(Task statement): Reproduce word for word the lines between those holding "let used := (configured" and "if c.mode = 0 then", inclusive, and nothing else from the data below.

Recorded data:
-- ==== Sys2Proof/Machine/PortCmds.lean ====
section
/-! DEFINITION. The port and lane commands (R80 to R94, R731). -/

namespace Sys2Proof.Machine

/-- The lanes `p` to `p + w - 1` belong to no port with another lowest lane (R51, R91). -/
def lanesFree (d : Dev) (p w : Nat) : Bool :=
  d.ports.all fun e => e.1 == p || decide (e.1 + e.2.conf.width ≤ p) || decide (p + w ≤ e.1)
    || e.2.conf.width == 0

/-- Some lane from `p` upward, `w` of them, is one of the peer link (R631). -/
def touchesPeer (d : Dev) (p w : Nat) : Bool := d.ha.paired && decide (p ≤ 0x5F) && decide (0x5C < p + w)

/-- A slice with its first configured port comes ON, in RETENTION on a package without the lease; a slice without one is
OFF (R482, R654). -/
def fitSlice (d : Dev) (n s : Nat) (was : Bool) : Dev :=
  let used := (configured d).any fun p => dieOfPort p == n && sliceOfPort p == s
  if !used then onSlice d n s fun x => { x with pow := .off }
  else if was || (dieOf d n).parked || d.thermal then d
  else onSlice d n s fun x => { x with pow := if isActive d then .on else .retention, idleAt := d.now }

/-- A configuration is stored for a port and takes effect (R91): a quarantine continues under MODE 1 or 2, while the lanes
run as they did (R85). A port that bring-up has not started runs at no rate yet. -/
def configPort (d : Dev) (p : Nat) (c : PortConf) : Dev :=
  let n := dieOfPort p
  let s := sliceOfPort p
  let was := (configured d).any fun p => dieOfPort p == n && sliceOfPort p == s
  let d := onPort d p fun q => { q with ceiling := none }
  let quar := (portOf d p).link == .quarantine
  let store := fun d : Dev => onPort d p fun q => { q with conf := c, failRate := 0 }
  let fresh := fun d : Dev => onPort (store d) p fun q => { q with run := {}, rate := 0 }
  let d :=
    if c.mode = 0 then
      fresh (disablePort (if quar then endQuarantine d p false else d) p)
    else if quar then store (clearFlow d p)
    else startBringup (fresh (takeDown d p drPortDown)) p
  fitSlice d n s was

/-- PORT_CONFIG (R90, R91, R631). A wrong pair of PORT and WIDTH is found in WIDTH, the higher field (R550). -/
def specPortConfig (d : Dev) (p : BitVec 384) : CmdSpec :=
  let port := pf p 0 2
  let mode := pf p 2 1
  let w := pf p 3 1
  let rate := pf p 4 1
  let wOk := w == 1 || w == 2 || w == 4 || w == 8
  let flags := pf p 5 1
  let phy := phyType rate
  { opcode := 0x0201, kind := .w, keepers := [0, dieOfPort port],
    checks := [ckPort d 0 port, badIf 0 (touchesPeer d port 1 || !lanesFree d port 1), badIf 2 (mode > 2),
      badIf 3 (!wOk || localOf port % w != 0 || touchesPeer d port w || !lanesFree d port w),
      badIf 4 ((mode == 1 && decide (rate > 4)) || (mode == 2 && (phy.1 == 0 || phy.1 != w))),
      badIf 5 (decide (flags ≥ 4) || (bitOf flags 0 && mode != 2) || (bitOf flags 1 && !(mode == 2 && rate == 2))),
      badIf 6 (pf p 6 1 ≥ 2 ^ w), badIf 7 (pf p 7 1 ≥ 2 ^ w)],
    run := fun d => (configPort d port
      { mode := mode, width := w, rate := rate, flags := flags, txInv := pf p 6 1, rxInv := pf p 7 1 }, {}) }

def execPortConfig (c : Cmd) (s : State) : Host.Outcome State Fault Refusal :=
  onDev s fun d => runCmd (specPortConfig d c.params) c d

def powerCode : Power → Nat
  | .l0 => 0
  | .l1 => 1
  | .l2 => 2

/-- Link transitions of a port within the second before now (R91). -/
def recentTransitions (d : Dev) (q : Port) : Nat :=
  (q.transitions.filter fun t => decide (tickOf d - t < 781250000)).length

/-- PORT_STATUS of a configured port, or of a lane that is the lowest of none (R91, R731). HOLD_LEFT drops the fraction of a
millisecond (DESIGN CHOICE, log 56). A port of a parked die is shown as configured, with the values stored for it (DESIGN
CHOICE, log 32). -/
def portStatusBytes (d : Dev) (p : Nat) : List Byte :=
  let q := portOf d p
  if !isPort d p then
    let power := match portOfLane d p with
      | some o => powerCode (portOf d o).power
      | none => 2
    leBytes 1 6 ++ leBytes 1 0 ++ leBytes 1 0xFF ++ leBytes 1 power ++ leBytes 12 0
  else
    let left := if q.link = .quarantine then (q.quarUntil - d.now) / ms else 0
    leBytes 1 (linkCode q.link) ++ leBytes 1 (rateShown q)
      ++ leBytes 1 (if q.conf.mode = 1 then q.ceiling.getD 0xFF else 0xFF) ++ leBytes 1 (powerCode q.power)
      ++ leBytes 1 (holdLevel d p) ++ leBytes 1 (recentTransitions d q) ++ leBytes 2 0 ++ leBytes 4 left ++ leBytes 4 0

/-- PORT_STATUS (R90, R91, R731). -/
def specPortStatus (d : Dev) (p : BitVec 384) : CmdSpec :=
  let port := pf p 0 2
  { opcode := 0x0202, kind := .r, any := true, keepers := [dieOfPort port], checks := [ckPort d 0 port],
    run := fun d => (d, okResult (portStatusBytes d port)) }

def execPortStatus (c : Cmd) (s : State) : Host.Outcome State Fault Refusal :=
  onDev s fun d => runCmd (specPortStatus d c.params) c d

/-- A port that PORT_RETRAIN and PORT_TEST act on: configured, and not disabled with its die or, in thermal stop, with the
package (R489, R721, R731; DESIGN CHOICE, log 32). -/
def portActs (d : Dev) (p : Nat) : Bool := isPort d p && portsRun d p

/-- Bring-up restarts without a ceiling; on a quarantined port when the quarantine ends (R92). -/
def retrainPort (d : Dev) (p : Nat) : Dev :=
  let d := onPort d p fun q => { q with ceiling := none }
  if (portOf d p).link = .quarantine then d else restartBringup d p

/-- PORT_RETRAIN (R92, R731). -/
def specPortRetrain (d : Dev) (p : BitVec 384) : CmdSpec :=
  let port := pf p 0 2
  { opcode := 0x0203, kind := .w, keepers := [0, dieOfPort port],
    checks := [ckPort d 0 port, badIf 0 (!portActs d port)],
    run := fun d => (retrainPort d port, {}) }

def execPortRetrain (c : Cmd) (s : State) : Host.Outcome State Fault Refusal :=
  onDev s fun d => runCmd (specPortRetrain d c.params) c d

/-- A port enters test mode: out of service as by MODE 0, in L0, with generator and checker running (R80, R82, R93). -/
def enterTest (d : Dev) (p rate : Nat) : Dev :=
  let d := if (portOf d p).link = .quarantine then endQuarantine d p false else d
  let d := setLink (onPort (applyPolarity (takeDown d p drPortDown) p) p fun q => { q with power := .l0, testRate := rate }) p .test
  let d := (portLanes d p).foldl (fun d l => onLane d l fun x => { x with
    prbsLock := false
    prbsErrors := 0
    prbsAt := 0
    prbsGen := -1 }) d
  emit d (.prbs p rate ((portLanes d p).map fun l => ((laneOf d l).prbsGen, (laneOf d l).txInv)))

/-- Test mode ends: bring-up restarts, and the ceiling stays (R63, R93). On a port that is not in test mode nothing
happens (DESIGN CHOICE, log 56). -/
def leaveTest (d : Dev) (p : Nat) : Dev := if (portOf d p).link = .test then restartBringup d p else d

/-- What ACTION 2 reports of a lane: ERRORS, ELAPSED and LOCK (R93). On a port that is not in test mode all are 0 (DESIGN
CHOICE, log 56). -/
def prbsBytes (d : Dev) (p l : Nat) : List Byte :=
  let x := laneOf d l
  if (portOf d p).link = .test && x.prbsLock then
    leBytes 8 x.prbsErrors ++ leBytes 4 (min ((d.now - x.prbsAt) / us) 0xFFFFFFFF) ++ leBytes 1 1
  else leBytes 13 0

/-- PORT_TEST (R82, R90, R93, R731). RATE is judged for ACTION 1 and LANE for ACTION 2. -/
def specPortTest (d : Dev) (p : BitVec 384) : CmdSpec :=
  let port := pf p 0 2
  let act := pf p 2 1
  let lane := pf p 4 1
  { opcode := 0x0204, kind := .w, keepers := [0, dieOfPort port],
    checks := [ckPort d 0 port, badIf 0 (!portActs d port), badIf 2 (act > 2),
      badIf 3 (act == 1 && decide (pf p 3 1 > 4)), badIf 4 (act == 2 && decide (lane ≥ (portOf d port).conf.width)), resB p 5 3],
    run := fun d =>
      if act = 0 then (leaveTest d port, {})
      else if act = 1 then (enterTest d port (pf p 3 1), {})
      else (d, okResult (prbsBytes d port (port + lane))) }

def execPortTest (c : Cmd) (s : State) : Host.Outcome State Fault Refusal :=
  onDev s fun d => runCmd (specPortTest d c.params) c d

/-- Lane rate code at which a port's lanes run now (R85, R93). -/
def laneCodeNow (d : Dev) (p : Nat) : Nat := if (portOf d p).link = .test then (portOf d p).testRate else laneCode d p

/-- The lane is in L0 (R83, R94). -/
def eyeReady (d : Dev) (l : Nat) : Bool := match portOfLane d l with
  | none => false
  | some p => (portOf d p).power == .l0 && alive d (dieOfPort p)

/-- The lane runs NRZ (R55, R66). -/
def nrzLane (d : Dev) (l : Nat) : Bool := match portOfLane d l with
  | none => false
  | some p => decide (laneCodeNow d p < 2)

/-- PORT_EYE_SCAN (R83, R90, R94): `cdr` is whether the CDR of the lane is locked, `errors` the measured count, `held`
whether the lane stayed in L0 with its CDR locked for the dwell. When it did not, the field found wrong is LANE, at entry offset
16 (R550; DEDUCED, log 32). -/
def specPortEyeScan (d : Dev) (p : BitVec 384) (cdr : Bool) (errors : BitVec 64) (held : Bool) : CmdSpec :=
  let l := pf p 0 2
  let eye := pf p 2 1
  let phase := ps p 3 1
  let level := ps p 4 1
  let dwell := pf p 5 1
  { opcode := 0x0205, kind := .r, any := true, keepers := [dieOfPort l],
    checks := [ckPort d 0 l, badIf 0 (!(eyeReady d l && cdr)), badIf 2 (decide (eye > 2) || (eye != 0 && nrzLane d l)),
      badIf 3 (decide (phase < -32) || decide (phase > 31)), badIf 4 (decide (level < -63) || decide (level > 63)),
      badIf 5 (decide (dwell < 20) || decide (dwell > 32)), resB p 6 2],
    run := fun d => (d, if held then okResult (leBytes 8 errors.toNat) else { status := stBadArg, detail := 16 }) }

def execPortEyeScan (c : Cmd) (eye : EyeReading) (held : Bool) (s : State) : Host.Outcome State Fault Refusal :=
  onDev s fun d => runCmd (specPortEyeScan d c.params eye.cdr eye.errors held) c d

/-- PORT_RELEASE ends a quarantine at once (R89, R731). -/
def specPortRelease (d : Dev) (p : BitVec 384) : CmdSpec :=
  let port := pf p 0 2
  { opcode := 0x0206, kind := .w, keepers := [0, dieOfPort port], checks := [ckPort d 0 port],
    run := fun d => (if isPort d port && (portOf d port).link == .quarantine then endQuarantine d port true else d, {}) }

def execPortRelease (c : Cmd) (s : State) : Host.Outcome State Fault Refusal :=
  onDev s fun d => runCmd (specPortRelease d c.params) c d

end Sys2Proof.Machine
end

(Finished task):
  let used := (configured d).any fun p => dieOfPort p == n && sliceOfPort p == s
  if !used then onSlice d n s fun x => { x with pow := .off }
  else if was || (dieOf d n).parked || d.thermal then d
  else onSlice d n s fun x => { x with pow := if isActive d then .on else .retention, idleAt := d.now }

/-- A configuration is stored for a port and takes effect (R91): a quarantine continues under MODE 1 or 2, while the lanes
run as they did (R85). A port that bring-up has not started runs at no rate yet. -/
def configPort (d : Dev) (p : Nat) (c : PortConf) : Dev :=
  let n := dieOfPort p
  let s := sliceOfPort p
  let was := (configured d).any fun p => dieOfPort p == n && sliceOfPort p == s
  let d := onPort d p fun q => { q with ceiling := none }
  let quar := (portOf d p).link == .quarantine
  let store := fun d : Dev => onPort d p fun q => { q with conf := c, failRate := 0 }
  let fresh := fun d : Dev => onPort (store d) p fun q => { q with run := {}, rate := 0 }
  let d :=
    if c.mode = 0 then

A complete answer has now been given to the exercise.